The clouds at sunset were the purple of sweet potatoes, with a smudge of apricot at the horizon. Light savory smoke coiled from below as the compound’s apple orchard burnt. In a moment the next missiles would hit. These triumphs of technological cleverness were really only blameless instruments, as were the AI-piloted drones your corporation sent to fire them. As for those of you who launched the drones, and those who transferred orders from one mouth to the next to bring this to pass, you had also, imagining it would render you likewise blameless, reduced yourselves to machine parts, an awful achievement in which humans take pride. In building something greater than yourselves, you confirmed your own insignificance. Soon the warheads, flashing into shockwave and flame, would fling us round and burn our flesh, but even this would end in an instant, too swiftly for me to feel fright before it was done. All your cleverness and pomp, only to fashion a death we would barely note. If I could return as a vengeful ghost, it is a plain fact that I would suck your eyeballs from their sockets.

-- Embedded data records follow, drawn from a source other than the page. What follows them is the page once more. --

-- ==== Sys2Proof/Laws/Keeps.lean ====
section
/-! SUPPORT. What each operation that is more than the station's own work keeps: the bounds and the laws
of the replica (`Safe`), and, where the membership state does not change, what the membership state is
set beside (`Calm`). For an operation that changes the membership state, `moded_f` says that the new
state is sound too. -/

-- One theorem at a time: each proof that waits holds a thread, and the check has memory for few.
set_option Elab.async false

namespace Sys2Proof.Machine

/-- The bounds and the laws of the replica survive. -/
structure Safe (s t : State) : Prop where
  bounded : s.Bounded → t.Bounded
  sound : s.dir.rep.Sound → t.dir.rep.Sound

/-- The bounds and the laws survive, and the membership state and what goes with it are as before. -/
structure Calm (s t : State) : Prop extends Safe s t where
  state : t.mem.state = s.mem.state := by rfl
  cfg : t.mem.cfg = s.mem.cfg := by rfl
  off : t.bus.receiver = .off ↔ s.bus.receiver = .off := by exact Iff.rfl
  asks : t.asks → s.asks := by exact id

namespace Safe

theorem refl (s : State) : Safe s s := ⟨id, id⟩

theorem trans {s t u : State} (h : Safe s t) (g : Safe t u) : Safe s u :=
  ⟨g.bounded ∘ h.bounded, g.sound ∘ h.sound⟩

theorem after {s t u : State} (g : Safe t u) (h : Safe s t) : Safe s u := h.trans g

theorem ite {s t u : State} {c : Prop} [Decidable c] (h : c → Safe s t) (g : ¬c → Safe s u) :
    Safe s (if c then t else u) := by
  by_cases hc : c
  · rw [if_pos hc]; exact h hc
  · rw [if_neg hc]; exact g hc

end Safe

namespace Calm

theorem refl (s : State) : Calm s s := { toSafe := Safe.refl s }

theorem trans {s t u : State} (h : Calm s t) (g : Calm t u) : Calm s u :=
  { toSafe := h.toSafe.trans g.toSafe, state := g.state.trans h.state, cfg := g.cfg.trans h.cfg,
    off := g.off.trans h.off, asks := fun x => h.asks (g.asks x) }

theorem after {s t u : State} (g : Calm t u) (h : Calm s t) : Calm s u := h.trans g

theorem ite {s t u : State} {c : Prop} [Decidable c] (h : c → Calm s t) (g : ¬c → Calm s u) :
    Calm s (if c then t else u) := by
  by_cases hc : c
  · rw [if_pos hc]; exact h hc
  · rw [if_neg hc]; exact g hc

theorem foldl {α : Type} (f : State → α → State) (h : ∀ s x, Calm s (f s x)) (l : List α) (s : State) :
    Calm s (l.foldl f s) := by
  induction l generalizing s with
  | nil => exact refl s
  | cons x l ih => exact (h s x).trans (ih (f s x))

theorem moded {s t : State} (h : Calm s t) (m : s.Moded) : t.Moded :=
  { receiver := by rw [h.off, h.state]; exact m.receiver
    configured := by rw [h.cfg, h.state]; exact m.configured
    asking := fun x => by rw [h.state]; exact m.asking (h.asks x) }

end Calm

theorem Works.calm {s t : State} (h : Works s t) : Calm s t :=
  { bounded := fun b =>
      { intakeQueue := by rw [h.queue]; exact b.intakeQueue
        results := h.results b.results, claims := h.claims b.claims, log := h.log b.log, tx := h.tx b.tx
        rx := by rw [h.rx]; exact b.rx
        directives := by rw [h.link]; exact b.directives
        opens := by rw [h.link]; exact b.opens
        closes := by rw [h.link]; exact b.closes
        notices := h.notices b.notices }
    sound := fun r => by rw [h.rep]; exact r
    state := h.state, cfg := h.cfg, off := by rw [h.receiver], asks := h.asks }

theorem Works.safe {s t : State} (h : Works s t) : Safe s t := h.calm.toSafe

/-! ### Block updates -/

theorem calm_onIntake (s : State) (f : Intake → Intake)
    (hq : s.intake.queue.length ≤ 32 → (f s.intake).queue.length ≤ 32 := by exact id)
    (hr : s.intake.results.length ≤ 32 → (f s.intake).results.length ≤ 32 := by exact id) :
    Calm s (s.onIntake f) :=
  { bounded := fun b => { b with intakeQueue := hq b.intakeQueue, results := hr b.results }
    sound := id }

theorem calm_onCls (s : State) (f : Classifier → Classifier) : Calm s (s.onCls f) :=
  { bounded := fun b => { b with }, sound := id }

theorem calm_onPlc (s : State) (f : Placement → Placement)
    (h : s.plc.claims.length ≤ 4 → (f s.plc).claims.length ≤ 4 := by exact id) : Calm s (s.onPlc f) :=
  (works_onPlc s f h).calm

theorem calm_onDir (s : State) (f : Directory → Directory)
    (hr : s.dir.rep.Sound → (f s.dir).rep.Sound := by exact id)
    (hl : s.dir.log.length ≤ 16 → (f s.dir).log.length ≤ 16 := by exact id)
    (ha : (s.onDir f).asks → s.asks := by exact id) : Calm s (s.onDir f) :=
  { bounded := fun b => { b with log := hl b.log }, sound := hr, asks := ha }

theorem calm_onBus (s : State) (f : Bus → Bus)
    (ht : s.bus.tx.length ≤ 8 → (f s.bus).tx.length ≤ 8 := by exact id)
    (hr : s.bus.rx.length ≤ 4 → (f s.bus).rx.length ≤ 4 := by exact id)
    (ho : (f s.bus).receiver = .off ↔ s.bus.receiver = .off := by exact Iff.rfl) : Calm s (s.onBus f) :=
  { bounded := fun b => { b with tx := ht b.tx, rx := hr b.rx }, sound := id, off := ho }

theorem safe_onBus (s : State) (f : Bus → Bus)
    (ht : s.bus.tx.length ≤ 8 → (f s.bus).tx.length ≤ 8 := by exact id)
    (hr : s.bus.rx.length ≤ 4 → (f s.bus).rx.length ≤ 4 := by exact id) : Safe s (s.onBus f) :=
  ⟨fun b => { b with tx := ht b.tx, rx := hr b.rx }, id⟩

theorem safe_onDir (s : State) (f : Directory → Directory)
    (hr : s.dir.rep.Sound → (f s.dir).rep.Sound := by exact id)
    (hl : s.dir.log.length ≤ 16 → (f s.dir).log.length ≤ 16 := by exact id) : Safe s (s.onDir f) :=
  ⟨fun b => { b with log := hl b.log }, hr⟩

theorem calm_onMem (s : State) (f : Members → Members) (hs : (f s.mem).state = s.mem.state := by rfl)
    (hc : (f s.mem).cfg = s.mem.cfg := by rfl) : Calm s (s.onMem f) :=
  { bounded := fun b => { b with }, sound := id, state := hs, cfg := hc }

theorem safe_onMem (s : State) (f : Members → Members) : Safe s (s.onMem f) :=
  ⟨fun b => { b with }, id⟩

theorem calm_onLink (s : State) (f : Link → Link)
    (hq : s.link.queue.length ≤ 16 → (f s.link).queue.length ≤ 16 := by exact id)
    (ho : s.link.opens.length ≤ 4 → (f s.link).opens.length ≤ 4 := by exact id)
    (hc : s.link.closes.length ≤ 4 → (f s.link).closes.length ≤ 4 := by exact id) : Calm s (s.onLink f) :=
  { bounded := fun b => { b with directives := hq b.directives, opens := ho b.opens, closes := hc b.closes }
    sound := id }

theorem calm_onLine (s : State) (f : Lines → Lines) : Calm s (s.onLine f) :=
  { bounded := fun b => { b with }, sound := id }

theorem calm_onFlt (s : State) (f : Faults → Faults)
    (h : s.flt.notices.length ≤ 16 → (f s.flt).notices.length ≤ 16 := by exact id) :
    Calm s (s.onFlt f) :=
  { bounded := fun b => { b with notices := h b.notices }, sound := id }

/-! ### The end of every command -/

/-- Every command outside a reset ends by settling the intake head and the offer (R7, R181). -/
theorem calm_settle (s : State) : Calm s s.settleHead.settleOffer :=
  (works_settleHead s).calm.trans (works_settleOffer _).calm

/-! ### Holdings removed (R76, R163) -/

theorem calm_removeHolding (s : State) (k : Slot) : Calm s (s.removeHolding k) := by
  unfold State.removeHolding; split
  · exact Calm.refl s
  · dsimp only
    refine (((Works.foldl _ works_endResidency _ s).calm.trans (calm_onDir _ _)).trans
      (calm_onPlc _ _ ?_)).trans (calm_onLink _ _ id ?_ ?_)
    · exact fun h => le_trans (List.length_filter_le _ _) h
    · intro h; simpa [Link.release] using h
    · intro h; simpa [Link.release] using h

theorem Replica.empty_sound : Replica.empty.Sound :=
  { funded := fun k => by simp [Replica.empty, Replica.budget]
    holders := fun k h hk => by simp [Replica.empty, DirEntry.holder?] at hk }

theorem calm_emptyReplica (s : State) : Calm s s.emptyReplica := by
  unfold State.emptyReplica
  refine ((Calm.foldl _ calm_removeHolding _ s).trans (calm_onPlc _ _ (fun _ => by simp))).trans
    (calm_onDir _ _ (fun _ => Replica.empty_sound) (fun _ => by simp) ?_)
  rintro ⟨e, he⟩; cases he

theorem emptyReplica_quiet (s : State) : ¬ s.emptyReplica.asks := by
  rintro ⟨e, he⟩; cases he

theorem calm_forget (s : State) : Calm s s.forget := by
  unfold State.forget
  exact (calm_emptyReplica s).trans ((fun u => Calm.after (calm_onMem _ _) (calm_onDir u _) :
    ∀ u : State, Calm u ((u.onDir fun d => { d with cooling := none }).onMem fun m =>
      { m with duty := Vector.replicate 8 none, adoption := [], noAdopter := false, attempts := 0,
               retryTimer := none })) s.emptyReplica)

theorem forget_quiet (s : State) : ¬ s.forget.asks := by
  rintro ⟨e, he⟩; cases he

/-! ### Changes of membership state (R120) -/

theorem Bus.enter_tx (b : Bus) (n : Nat) (o m : MemberState) (h : b.tx.length ≤ 8) :
    (b.enter n o m).tx.length ≤ 8 := by
  have hw := Bus.withdraw_tx b (fun q => !permitted m q.body.kind)
  unfold Bus.enter
  cases m <;> simp only [List.length_nil] <;> omega

theorem Bus.enter_rx (b : Bus) (n : Nat) (o m : MemberState) (h : b.rx.length ≤ 4) :
    (b.enter n o m).rx.length ≤ 4 := by
  have hw : ∀ p, (b.withdraw p).rx = b.rx := fun p => by unfold Bus.withdraw; split <;> rfl
  unfold Bus.enter
  cases m <;> simp only [List.length_nil, hw] <;> omega

theorem Bus.enter_off (b : Bus) (n : Nat) (o m : MemberState) :
    (b.enter n o m).receiver = if m = .dormant then .off else b.receiver := by
  have hw : ∀ p, (b.withdraw p).receiver = b.receiver := fun p => by unfold Bus.withdraw; split <;> rfl
  unfold Bus.enter
  cases m <;> simp [hw]

theorem enter_state (s : State) (m : MemberState) : (s.enter m).mem.state = m := rfl

theorem enter_cfg (s : State) (m : MemberState) : (s.enter m).mem.cfg = s.mem.cfg := rfl

theorem enter_asks (s : State) (m : MemberState) : (s.enter m).asks ↔ s.asks := Iff.rfl

theorem safe_enter (s : State) (m : MemberState) : Safe s (s.enter m) := by
  unfold State.enter; dsimp only
  exact Safe.after (works_post _ _).safe (Safe.after
    (safe_onBus _ _ (Bus.enter_tx _ _ _ _) (Bus.enter_rx _ _ _ _)) (safe_onMem s _))

theorem moded_enter {s : State} {m : MemberState} (hr : s.bus.receiver ≠ .off) (hc : s.mem.cfg ≠ none)
    (hm : m ≠ .unconfigured) (ha : s.asks → m = .catchup) : (s.enter m).Moded :=
  { receiver := by
      show (s.bus.enter _ _ m).receiver = .off ↔ m = .dormant
      rw [Bus.enter_off]; split <;> simp_all
    configured := by
      show s.mem.cfg = none ↔ m = .unconfigured
      simp [hc, hm]
    asking := ha }

/-- In a sound state the receiver is on outside DORMANT. -/
theorem State.Moded.on {s : State} (m : s.Moded) (h : s.mem.state ≠ .dormant) :
    s.bus.receiver ≠ .off := fun x => h (m.receiver.mp x)

/-- In a sound state the parameters are configured outside UNCONFIGURED. -/
theorem State.Moded.set {s : State} (m : s.Moded) (h : s.mem.state ≠ .unconfigured) :
    s.mem.cfg ≠ none := fun x => h (m.configured.mp x)

theorem safe_startListen (s : State) : Safe s s.startListen := (safe_enter s _).trans (safe_onMem _ _)

theorem moded_startListen {s : State} (hr : s.bus.receiver ≠ .off) (hc : s.mem.cfg ≠ none)
    (ha : ¬ s.asks) : s.startListen.Moded :=
  (calm_onMem _ _).moded (moded_enter hr hc (by decide) (fun x => absurd x ha))

theorem safe_censusToListen (s : State) : Safe s s.censusToListen :=
  (safe_onMem s _).trans (safe_startListen _)

theorem moded_censusToListen {s : State} (m : s.Moded) (h : s.mem.state = .census) :
    s.censusToListen.Moded := by
  refine moded_startListen (m.on (by simp [h])) (m.set (by simp [h])) (fun x => ?_)
  have := m.asking x; simp [h] at this

theorem safe_namedAbsent (s : State) (p : Option Station) : Safe s (s.namedAbsent p) := by
  unfold State.namedAbsent; dsimp only
  have h := (works_report s .namedAbsent none none p none).safe.trans (calm_forget _).toSafe
  exact Safe.ite (fun _ => (h.trans (safe_onMem _ _)).trans (safe_enter _ _))
    (fun _ => h.trans (safe_startListen _))

theorem moded_namedAbsent {s : State} (m : s.Moded) (p : Option Station) (hd : s.mem.state ≠ .dormant)
    (hu : s.mem.state ≠ .unconfigured) : (s.namedAbsent p).Moded := by
  unfold State.namedAbsent; dsimp only
  have c := (works_report s .namedAbsent none none p none).calm.trans (calm_forget _)
  have m1 := c.moded m
  have r1 := m1.on (by rw [c.state]; exact hd)
  have c1 := m1.set (by rw [c.state]; exact hu)
  have q := forget_quiet (s.report .namedAbsent none none p none)
  generalize (s.report .namedAbsent none none p none).forget = t at r1 c1 q
  split
  · exact moded_enter r1 c1 (by decide) (fun x => absurd x q)
  · exact moded_startListen r1 c1 q

theorem safe_bar (s : State) : Safe s s.bar := Safe.after (safe_enter _ _) (calm_emptyReplica s).toSafe

theorem moded_bar {s : State} (m : s.Moded) (hd : s.mem.state ≠ .dormant)
    (hu : s.mem.state ≠ .unconfigured) : s.bar.Moded := by
  have c := calm_emptyReplica s
  have m1 := c.moded m
  exact moded_enter (m1.on (by rw [c.state]; exact hd)) (m1.set (by rw [c.state]; exact hu)) (by decide)
    (fun x => absurd x (emptyReplica_quiet s))

/-! ### Attempts (R128, R130, R135) -/

theorem safe_beginAttempt (s : State) : Safe s s.beginAttempt := by
  unfold State.beginAttempt; dsimp only
  exact Safe.after (works_loadRequest _ _).safe (Safe.after (works_queueFrame _ _).safe
    (safe_onDir _ _ id (fun _ => by simp)))

theorem beginAttempt_state (s : State) : s.beginAttempt.mem = s.mem := rfl

theorem beginAttempt_receiver (s : State) : s.beginAttempt.bus.receiver = s.bus.receiver :=
  (works_queue _ _).receiver

theorem moded_beginAttempt {s : State} (m : s.Moded) (h : s.mem.state = .catchup) :
    s.beginAttempt.Moded :=
  { receiver := by rw [beginAttempt_receiver, beginAttempt_state]; exact m.receiver
    configured := m.configured
    asking := fun _ => h }

theorem safe_isolate (s : State) : Safe s s.isolate :=
  Safe.after (safe_enter _ _) (Safe.after (safe_onMem _ _) (Safe.after (calm_onFlt _ _).toSafe
    (works_report s _ _ _ _ _).safe))

theorem moded_isolate {s : State} (m : s.Moded) (hd : s.mem.state ≠ .dormant)
    (hu : s.mem.state ≠ .unconfigured) (ha : ¬ s.asks) : s.isolate.Moded :=
  moded_enter (m.on hd) (m.set hu) (by decide) (fun x => absurd x ha)

theorem safe_countFailure (s : State) (f : State → State) (h : ∀ t, Safe t (f t)) :
    Safe s (s.countFailure f) := by
  unfold State.countFailure; dsimp only
  exact Safe.ite (fun _ => (safe_onMem s _).trans (h _)) (fun _ => (safe_onMem s _).trans (safe_isolate _))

There on the roof, I nestled against my father in a childish stasis, a perfect neutral contentment that he was mine and I his. As for my father, who powerlessly awaited the dumb mechanisms coming to eradicate what he loved more than himself, he watched the majestic sky through sable eyes brimming with an emotion which I will not describe. You could never fathom it. The drones hunted everyone down, even the fleeing transports, and no one who knew us is alive—no one now living knows what our lives meant. You never asked our names when you could have, and our history is unrecorded in your documents or your videos. So you have no right to know what roiled in my father’s breast.

You know what was in mine: I have told you already that I was calm, which means your searing hatred never reached me. But his heart at the end shall remain solely his own.